## WHAT NEEDS TO BE DONE
Copy out every record below, word for word.

## TASK MATERIAL
━━━━━━

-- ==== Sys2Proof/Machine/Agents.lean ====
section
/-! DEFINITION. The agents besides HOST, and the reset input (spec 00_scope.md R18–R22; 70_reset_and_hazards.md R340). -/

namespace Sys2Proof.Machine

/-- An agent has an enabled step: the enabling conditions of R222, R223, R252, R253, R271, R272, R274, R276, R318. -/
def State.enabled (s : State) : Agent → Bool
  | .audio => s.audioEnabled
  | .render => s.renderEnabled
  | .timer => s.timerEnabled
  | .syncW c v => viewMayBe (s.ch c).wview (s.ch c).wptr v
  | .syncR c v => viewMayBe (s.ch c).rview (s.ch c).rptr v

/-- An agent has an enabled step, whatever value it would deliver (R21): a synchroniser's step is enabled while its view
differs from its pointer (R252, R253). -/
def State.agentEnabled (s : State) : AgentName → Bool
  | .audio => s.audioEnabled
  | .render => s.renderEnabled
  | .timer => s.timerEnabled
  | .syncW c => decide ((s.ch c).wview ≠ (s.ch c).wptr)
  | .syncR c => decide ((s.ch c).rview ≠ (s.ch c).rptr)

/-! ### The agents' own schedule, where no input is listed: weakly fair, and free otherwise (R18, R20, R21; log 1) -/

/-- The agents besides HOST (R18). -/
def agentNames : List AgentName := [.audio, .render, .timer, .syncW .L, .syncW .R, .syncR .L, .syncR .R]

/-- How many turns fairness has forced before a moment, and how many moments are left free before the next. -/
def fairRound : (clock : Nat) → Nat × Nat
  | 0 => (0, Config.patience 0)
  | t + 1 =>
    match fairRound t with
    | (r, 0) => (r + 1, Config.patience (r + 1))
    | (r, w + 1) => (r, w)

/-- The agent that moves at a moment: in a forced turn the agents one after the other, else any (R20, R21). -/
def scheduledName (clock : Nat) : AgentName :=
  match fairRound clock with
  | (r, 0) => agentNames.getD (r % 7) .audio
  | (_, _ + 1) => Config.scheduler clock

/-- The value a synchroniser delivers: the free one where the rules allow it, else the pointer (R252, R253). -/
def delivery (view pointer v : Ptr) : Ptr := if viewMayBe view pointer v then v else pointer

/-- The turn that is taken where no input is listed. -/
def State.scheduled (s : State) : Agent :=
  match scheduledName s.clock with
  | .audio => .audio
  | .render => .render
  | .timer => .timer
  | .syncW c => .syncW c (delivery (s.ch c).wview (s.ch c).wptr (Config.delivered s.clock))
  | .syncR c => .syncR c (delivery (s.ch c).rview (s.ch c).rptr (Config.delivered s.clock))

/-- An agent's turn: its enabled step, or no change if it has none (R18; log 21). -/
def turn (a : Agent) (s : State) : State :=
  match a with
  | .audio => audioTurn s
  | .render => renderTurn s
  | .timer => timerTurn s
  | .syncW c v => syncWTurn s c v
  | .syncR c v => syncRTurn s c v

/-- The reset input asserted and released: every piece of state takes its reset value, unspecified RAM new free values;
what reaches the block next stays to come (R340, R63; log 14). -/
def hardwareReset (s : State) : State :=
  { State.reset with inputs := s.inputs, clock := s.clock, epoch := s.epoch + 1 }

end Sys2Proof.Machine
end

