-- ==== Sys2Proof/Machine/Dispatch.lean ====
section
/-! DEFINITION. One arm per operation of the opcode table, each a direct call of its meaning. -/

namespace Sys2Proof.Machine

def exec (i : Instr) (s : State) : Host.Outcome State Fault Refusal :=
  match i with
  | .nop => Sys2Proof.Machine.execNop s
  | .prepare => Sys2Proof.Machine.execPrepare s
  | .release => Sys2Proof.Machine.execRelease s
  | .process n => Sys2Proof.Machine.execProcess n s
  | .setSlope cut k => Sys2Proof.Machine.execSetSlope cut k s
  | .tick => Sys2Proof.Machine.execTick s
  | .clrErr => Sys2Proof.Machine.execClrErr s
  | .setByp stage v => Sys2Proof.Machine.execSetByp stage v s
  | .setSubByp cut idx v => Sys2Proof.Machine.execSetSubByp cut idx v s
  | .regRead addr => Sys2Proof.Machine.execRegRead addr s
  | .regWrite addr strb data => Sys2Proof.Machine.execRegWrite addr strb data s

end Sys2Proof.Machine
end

━━━━━━

## EXERCISE SOLUTION
-- ==== Sys2Proof/Machine/Agents.lean ====
section
/-! DEFINITION. The agents besides HOST, and the reset input (spec 00_scope.md R18–R22; 70_reset_and_hazards.md R340). -/

namespace Sys2Proof.Machine

/-- An agent has an enabled step: the enabling conditions of R222, R223, R252, R253, R271, R272, R274, R276, R318. -/
def State.enabled (s : State) : Agent → Bool
  | .audio => s.audioEnabled
  | .render => s.renderEnabled
  | .timer => s.timerEnabled
  | .syncW c v => viewMayBe (s.ch c).wview (s.ch c).wptr v
  | .syncR c v => viewMayBe (s.ch c).rview (s.ch c).rptr v

/-- An agent has an enabled step, whatever value it would deliver (R21): a synchroniser's step is enabled while its view
differs from its pointer (R252, R253). -/
def State.agentEnabled (s : State) : AgentName → Bool
  | .audio => s.audioEnabled
  | .render => s.renderEnabled
  | .timer => s.timerEnabled
  | .syncW c => decide ((s.ch c).wview ≠ (s.ch c).wptr)
  | .syncR c => decide ((s.ch c).rview ≠ (s.ch c).rptr)

/-! ### The agents' own schedule, where no input is listed: weakly fair, and free otherwise (R18, R20, R21; log 1) -/

/-- The agents besides HOST (R18). -/
def agentNames : List AgentName := [.audio, .render, .timer, .syncW .L, .syncW .R, .syncR .L, .syncR .R]

/-- How many turns fairness has forced before a moment, and how many moments are left free before the next. -/
def fairRound : (clock : Nat) → Nat × Nat
  | 0 => (0, Config.patience 0)
  | t + 1 =>
    match fairRound t with
    | (r, 0) => (r + 1, Config.patience (r + 1))
    | (r, w + 1) => (r, w)

/-- The agent that moves at a moment: in a forced turn the agents one after the other, else any (R20, R21). -/
def scheduledName (clock : Nat) : AgentName :=
  match fairRound clock with
  | (r, 0) => agentNames.getD (r % 7) .audio
  | (_, _ + 1) => Config.scheduler clock

/-- The value a synchroniser delivers: the free one where the rules allow it, else the pointer (R252, R253). -/
def delivery (view pointer v : Ptr) : Ptr := if viewMayBe view pointer v then v else pointer

/-- The turn that is taken where no input is listed. -/
def State.scheduled (s : State) : Agent :=
  match scheduledName s.clock with
  | .audio => .audio
  | .render => .render
  | .timer => .timer
  | .syncW c => .syncW c (delivery (s.ch c).wview (s.ch c).wptr (Config.delivered s.clock))
  | .syncR c => .syncR c (delivery (s.ch c).rview (s.ch c).rptr (Config.delivered s.clock))

/-- An agent's turn: its enabled step, or no change if it has none (R18; log 21). -/
def turn (a : Agent) (s : State) : State :=
  match a with
  | .audio => audioTurn s
  | .render => renderTurn s
  | .timer => timerTurn s
  | .syncW c v => syncWTurn s c v
  | .syncR c v => syncRTurn s c v

/-- The reset input asserted and released: every piece of state takes its reset value, unspecified RAM new free values;
what reaches the block next stays to come (R340, R63; log 14). -/
def hardwareReset (s : State) : State :=
  { State.reset with inputs := s.inputs, clock := s.clock, epoch := s.epoch + 1 }

end Sys2Proof.Machine
end

-- ==== Sys2Proof/Machine/Dispatch.lean ====
section
/-! DEFINITION. One arm per operation of the opcode table, each a direct call of its meaning. -/

namespace Sys2Proof.Machine

def exec (i : Instr) (s : State) : Host.Outcome State Fault Refusal :=
  match i with
  | .nop => Sys2Proof.Machine.execNop s
  | .prepare => Sys2Proof.Machine.execPrepare s
  | .release => Sys2Proof.Machine.execRelease s
  | .process n => Sys2Proof.Machine.execProcess n s
  | .setSlope cut k => Sys2Proof.Machine.execSetSlope cut k s
  | .tick => Sys2Proof.Machine.execTick s
  | .clrErr => Sys2Proof.Machine.execClrErr s
  | .setByp stage v => Sys2Proof.Machine.execSetByp stage v s
  | .setSubByp cut idx v => Sys2Proof.Machine.execSetSubByp cut idx v s
  | .regRead addr => Sys2Proof.Machine.execRegRead addr s
  | .regWrite addr strb data => Sys2Proof.Machine.execRegWrite addr strb data s

end Sys2Proof.Machine
end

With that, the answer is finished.